Steps for custodial Roth IRA

  1. The parent opens a Custodial Roth IRA account with the parent as the custodian. Several financial institutions including Schwab, Fidelity and Vanguard offer Custodial Roth IRA accounts.[8] [9]
  2. The parent (or child if able) records the source, date and amount of income. If the income is recorded on a W-2 or 1099, this step may not be necessary. On the other hand if income is not recorded formally on a W-2 or similar document, detailed records are necessary in case of a future audit or notice from the IRS.[10]
  3. The parent periodically transfers funds to the Custodial Roth IRA account, upto the Roth IRA limit or the child's earned income, whichever is lower. The parent can transfer the money via check or EFT from their bank account to the Custodial Roth IRA if the financial institution allows it. Alternatively, the parent can open a Children's Savings Account and link that account to the Roth IRA account for periodic transfers. Several banks including Capital One, Ally and Bank of America allow parents to open a Children's Savings Account.[11] [12] [13]
  4. The parent files a tax return on behalf of the child.[14] [15] [16] A few sample tax returns can be found at irakids.com.[17] A tax return documents the child's earned income in case the IRS has questions about the Roth IRA.

Cautions

Children's Savings accounts should not require a credit report pull from Chexystems, since the account is a Savings account rather than a Checking account (or an account with a credit facility).[18] Thus an active security freeze at Chexsystems should not affect the account's opening. As always, it is best to check with the financial institution prior to opening an account.

Financial institutions providing Custodial Roth IRA accounts do not police the documentation for a child's income. As such it is upto the child or the parent to maintain adequate documentation.
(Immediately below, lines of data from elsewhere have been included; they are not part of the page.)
/-- R47, R130, R141, R152, R153, R239, R271, R350, R364, R365, R369, R371, R374, R402, R430: a message in flight arrives and has its effect, unless an older access of
its group holds it back: a result, an access at a frame or at a home place, a bounced access that walks again under its own name, the
locks and updates of a strict commit, closes and their answers, deliveries (one with the tag of a team instance that is gone is dropped), remote loads, a target that is gone, recalls, far requests
and acknowledgements.
The model's readings in it: log entries 1, 11, 77. -/
def Obligations.MessageEvents : Prop :=
  (∀ (id : Nat) (r : MemReq) (bs : List Byte) (s : State), Spec.InFlight s id (.result r bs) →
    (sharedNames s r.team r.group (destRegs r.dest) = [] →
      Spec.Happens (.loadDataReturn id) s (fillAfter (deliver (dropMsg s id) r bs) r)) ∧
    (sharedNames s r.team r.group (destRegs r.dest) ≠ [] → Spec.Happens (.loadDataReturn id) s (fillAfter s r))) ∧
  (∀ (r : MemReq) (bs : List Byte) (s : State) (t : Team), teamOf s r.team = some t → t.marks = [] →
    deliver s r bs = modTeam s r.team (fun t => t.putResult r.group r.dest bs)) ∧
  (∀ (r : MemReq) (s : State), takenBack s r.team r.group r.instr = false →
    fillAfter s r = fillResult s r.team r.group r.core (destRegs r.dest)) ∧
  (∀ (id sec : Nat) (r : MemReq) (s : State), Spec.InFlight s id (.sector r sec) →
    (heldBack s r id = true → Spec.Happens (.sectorArrival id) s s) ∧
    (heldBack s r id = false → Spec.Happens (.sectorArrival id) s (if (missing s r).isSome = true
      then performMsg { s with holds := false :: s.holds } id r else performMsg s id r))) ∧
  (∀ (e : Instr) (id : Nat) (r : MemReq) (s : State), e = .frameAccess id ∧ isFrame r.place = true ∨
    e = .sideboardAccess id ∧ isFrame r.place = false → Spec.InFlight s id (.mem r) →
    (heldBack s r id = true → Spec.Happens e s s) ∧
    (heldBack s r id = false → missing (dropMsg s id) r = none → isStrictCommit (dropMsg s id) r.place r = false →
      (∀ s' bs, perform (dropMsg s id) r = .done s' bs → Spec.Happens e s (Spec.performed (dropMsg s id) s' id r bs)) ∧
      (∀ code s', perform (dropMsg s id) r = .bad code s' → Spec.Happens e s (fillAfter (lateFault s' id r code) r)) ∧
      (perform (dropMsg s id) r = .waits → Spec.Happens e s (fillAfter (putMsg (dropMsg s id) id (.mem r)) r)))) ∧
  (∀ (id : Nat) (r : MemReq) (s s₁ : State), Spec.InFlight s id (.bounced r) →
    (heldBack s r id = true → Spec.Happens (.bounce id) s s) ∧
    (heldBack s r id = false →
      (∀ r', retranslate (dropMsg s id) r = (.ok r', s₁) → entryFree s₁ r' = true →
        Spec.Happens (.bounce id) s (fillAfter (settle 9 s₁ id r') r)) ∧
      (∀ r', retranslate (dropMsg s id) r = (.ok r', s₁) → entryFree s₁ r' = false →
        Spec.Happens (.bounce id) s (putMsg s id (.bounced r))) ∧
      (retranslate (dropMsg s id) r = (.error 0, s₁) → Spec.Happens (.bounce id) s (putMsg s₁ id (.bounced r))) ∧
      (∀ code, code ≠ 0 → retranslate (dropMsg s id) r = (.error code, s₁) → Spec.Happens (.bounce id) s (lateFault s₁ id r code)))) ∧
  (∀ (id cm core n : Nat) (s : State), Spec.InFlight s id (.lock cm core n) →
    Spec.Happens (.replicaLock id) s (post (modFrame (dropMsg s id) (.near core n) (fun f => { f with locked := true })) (.lockAck cm core n))) ∧
  (∀ (id cm core n off : Nat) (r : MemReq) (w : List (Nat × Nat)) (l : Bool) (s : State), Spec.InFlight s id (.update cm core n) →
    Spec.InFlight s cm (.commit r off w l) →
    Spec.Happens (.replicaUpdate id) s (post (updateReplica (dropMsg s id) r.place off r.size core n) (.updateAck cm core n))) ∧
  (∀ (id cm core n off : Nat) (r : MemReq) (w : List (Nat × Nat)) (l : Bool) (s : State),
    Spec.InFlight s id (.lockAck cm core n) ∨ Spec.InFlight s id (.updateAck cm core n) →
    nmGet cm (dropMsg s id).flight = some (.commit r off w l) →
    let rest := w.filter (fun q => q ≠ (core, n))
    let s₁ := putMsg (dropMsg s id) cm (.commit r off rest l)
    (rest ≠ [] → Spec.Happens (.replicaAcknowledgement id) s s₁) ∧
    (rest = [] → l = false → Spec.Happens (.replicaAcknowledgement id) s (fillAfter (commitWrite s₁ cm r off) r)) ∧
    (rest = [] → l = true →
      let s₂ := fillAfter (noteTouch (countPerformed (dropMsg s₁ cm) r r.place) r) r
      Spec.Happens (.replicaAcknowledgement id) s
        (if wantedHome s₂ r.part r.aspace (r.va / 4096) then moveHome s₂ r.part r.aspace (r.va / 4096) false else s₂))) ∧
  (∀ (id n rel : Nat) (src : Source) (pt : CountPoint) (s : State), Spec.InFlight s id (.close src pt n rel) →
    (countAt s pt src ≠ n → Spec.Happens (.closeMessage id) s s) ∧
    (countAt s pt src = n →
      let s₁ := clearCount (dropMsg s id) pt src
      Spec.Happens (.closeMessage id) s (if (popHold s₁).1 then post (popHold s₁).2 (.answer src pt rel)
        else takeAnswer (popHold s₁).2 src pt rel))) ∧
  (∀ (id rel t g ph : Nat) (pt : CountPoint) (s : State), Spec.InFlight s id (.answer (.group t g ph) pt rel) →
    Spec.Happens (.closeAnswer id) s (modGroup (dropMsg s id) t g (fun x => Group.settleReleases { x with
      releases := x.releases.map (fun r => if r.id = rel then { r with waiting := r.waiting.filter (· ≠ pt) } else r) }))) ∧
  (∀ (id : Nat) (d : Delivery) (s : State), Spec.InFlight s id (.delivery d false) →
    (deliveryHeld s id d = true → Spec.Happens (.drawerDelivery id) s s) ∧
    (deliveryHeld s id d = false → Spec.Happens (.drawerDelivery id) s
      (takeDelivery (modCore (dropMsg s id) d.dst (fun c => { c with ingress := c.ingress - 1 })) id d))) ∧
  (∀ (id tid : Nat) (d : Delivery) (t : Team) (s : State), Spec.InFlight s id (.delivery d true) → d.gang = true →
    teamOn s d.grid d.dst = some tid → teamOf s tid = some t →
    (t.drawerBlocks d = true ∨ behindRefused s id d = true → Spec.Happens (.deliveryRetry id) s s) ∧
    (t.drawerBlocks d = false → behindRefused s id d = false → deliveryHeld s id d = false → (d.tag = none ∨ d.tag = some t.tag) →
      Spec.Happens (.deliveryRetry id) s (countWrite (modTeam (dropMsg s id) tid (fun u =>
      let u := u.drawerWrite d.src d.phase d.off d.bytes
      { u with exch := { u.exch with arrivals := bumpArrival u.exch.arrivals d.src d.phase } })) (.core d.dst) d.from_))) ∧
  (∀ (id tid : Nat) (tag : Word) (d : Delivery) (t : Team) (s : State), Spec.InFlight s id (.delivery d false) → deliveryHeld s id d = false →
    teamOn s d.grid d.dst = some tid → teamOf s tid = some t → d.gang = false → d.tag = some tag →
    let s₁ := modCore (dropMsg s id) d.dst (fun c => { c with ingress := c.ingress - 1 })
    (tag = t.tag → Spec.Happens (.drawerDelivery id) s (countWrite (modTeam s₁ tid (fun u => u.writeDesk d.off d.bytes)) (.core d.dst) d.from_)) ∧
    (tag ≠ t.tag → d.cmd = none → Spec.Happens (.drawerDelivery id) s (post (moveSend s₁ d.from_ (some (.core d.dst)) none)
      (.gone d.team d.group (coreInCluster d.dst * 2 ^ 18 + d.off) d.lanes)))) ∧
  (∀ (id tid gid core addr size : Nat) (dest : Dest) (lanes : Mask) (f : Fences) (t : Team) (s : State),
    Spec.InFlight s id (.rload tid gid core addr size dest lanes f) → teamOf s tid = some t →
    (heldBackBy s (remoteRead tid gid core addr size f) id = true → Spec.Happens (.remoteLoad id) s s) ∧
    (heldBackBy s (remoteRead tid gid core addr size f) id = false → Spec.Happens (.remoteLoad id) s
      (fillResult (takeRemoteLoad (dropMsg s id) id tid gid core addr size dest lanes f) tid gid t.core (destRegs dest)))) ∧
  (∀ (id tid gid addr : Nat) (lanes : Mask) (s : State), Spec.InFlight s id (.gone tid gid addr lanes) →
    (∀ g, groupOf s tid gid = some g → Spec.Happens (.targetGoneAnswer id) s
      (takeFault (dropMsg s id) tid gid ⟨0x0D, g.index, g.restart, addr, lanes, 0, 0, false, 0, none, s.nextId, true⟩)) ∧
    (groupOf s tid gid = none → Spec.Happens (.targetGoneAnswer id) s
      (modTeam (dropMsg s id) tid (fun t => t.meet ⟨0x0D, gid % 32, 0, addr, lanes, 0, 0, false, 0, none, s.nextId, false⟩)))) ∧
  (∀ (id grid src dst ph n tid : Nat) (s : State), Spec.InFlight s id (.xclose grid src dst ph n) → teamOn s grid src = none →
    teamOn s grid dst = some tid →
    Spec.Happens (.exchangeClose id) s (modTeam (dropMsg s id) tid (fun t => { t with exch := { t.exch with closes := (src, ph, n) :: t.exch.closes } }))) ∧
  (∀ (id core aspace vpage : Nat) (loc : Place) (s : State), Spec.InFlight s id (.recall core aspace vpage loc) →
    ∃ s', Spec.Happens (.pageRecall id) s s' ∧
      (coreOf s' core).stash = (coreOf s core).stash.filter (fun e => !(e.hits aspace (vpage * 4096) && e.leafOf.place = loc))) ∧
  (∀ (id part aspace vpage : Nat) (s : State), Spec.InFlight s id (.placeFar part aspace vpage) →
    Spec.Happens (.placeFarRequest id) s (placeFar (dropMsg s id) part aspace vpage none)) ∧
  (∀ (id t g name port va : Nat) (lanes : Mask) (s : State), Spec.InFlight s id (.peerAck t g name port va lanes) →
    let s₁ := modGroup (dropMsg s id) t g (fun x => { x with peerSent := x.peerSent.filter (· ≠ name) })
    Spec.Happens (.peerWriteAck id) s { s₁ with teams := s₁.teams.map (fun u => (u.1, { u.2 with groups := u.2.groups.map (fun x =>
      (x.1, Group.settleReleases { x.2 with releases := x.2.releases.map (fun r => { r with peers := r.peers.filter (· ≠ name) }) })) })) }) ∧
  (∀ (id t g rel : Nat) (s : State), Spec.InFlight s id (.zread t g rel) →
    (hostPending s id = true → Spec.Happens (.zeroLengthReadCompletion id) s s) ∧
    (hostPending s id = false → Spec.Happens (.zeroLengthReadCompletion id) s (modGroup (dropMsg s id) t g (fun x => Group.settleReleases { x with
      releases := x.releases.map (fun r => if r.id = rel then { r with zread := false } else r) }))))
Where the documentation is in the form of a W-2 or 1099, documentation is simpler. However, if the child's income is from self-employment (jobs such as lawn mowing, baby sitting and ice cream stands), the parent and child need to create the appropriate documentation for the income. Several people have reported successfully funding Custodial Roth IRAs and creating their own documentation.[19] [20] [21] However, there is at least one documented opinion that indicates that income earned for household chores is not earned income and therefore not eligible for Custodial Roth IRAs.[22]

To check for availability of Custodial Roth IRAs at a specific financial institution, account minimums and other administrative details, it is best to call the financial institution. Online articles written months or years ago may no longer be accurate. As an example, Custodial Roth IRAs at Vanguard had a minimum of $1000 in 2012.[23] As of 2019, there were no minimums for Custodial Roth IRAs at Vanguard as these accounts are now brokerage accounts with $0 minimum rather than mutual fund accounts that have a higher minimum.[24]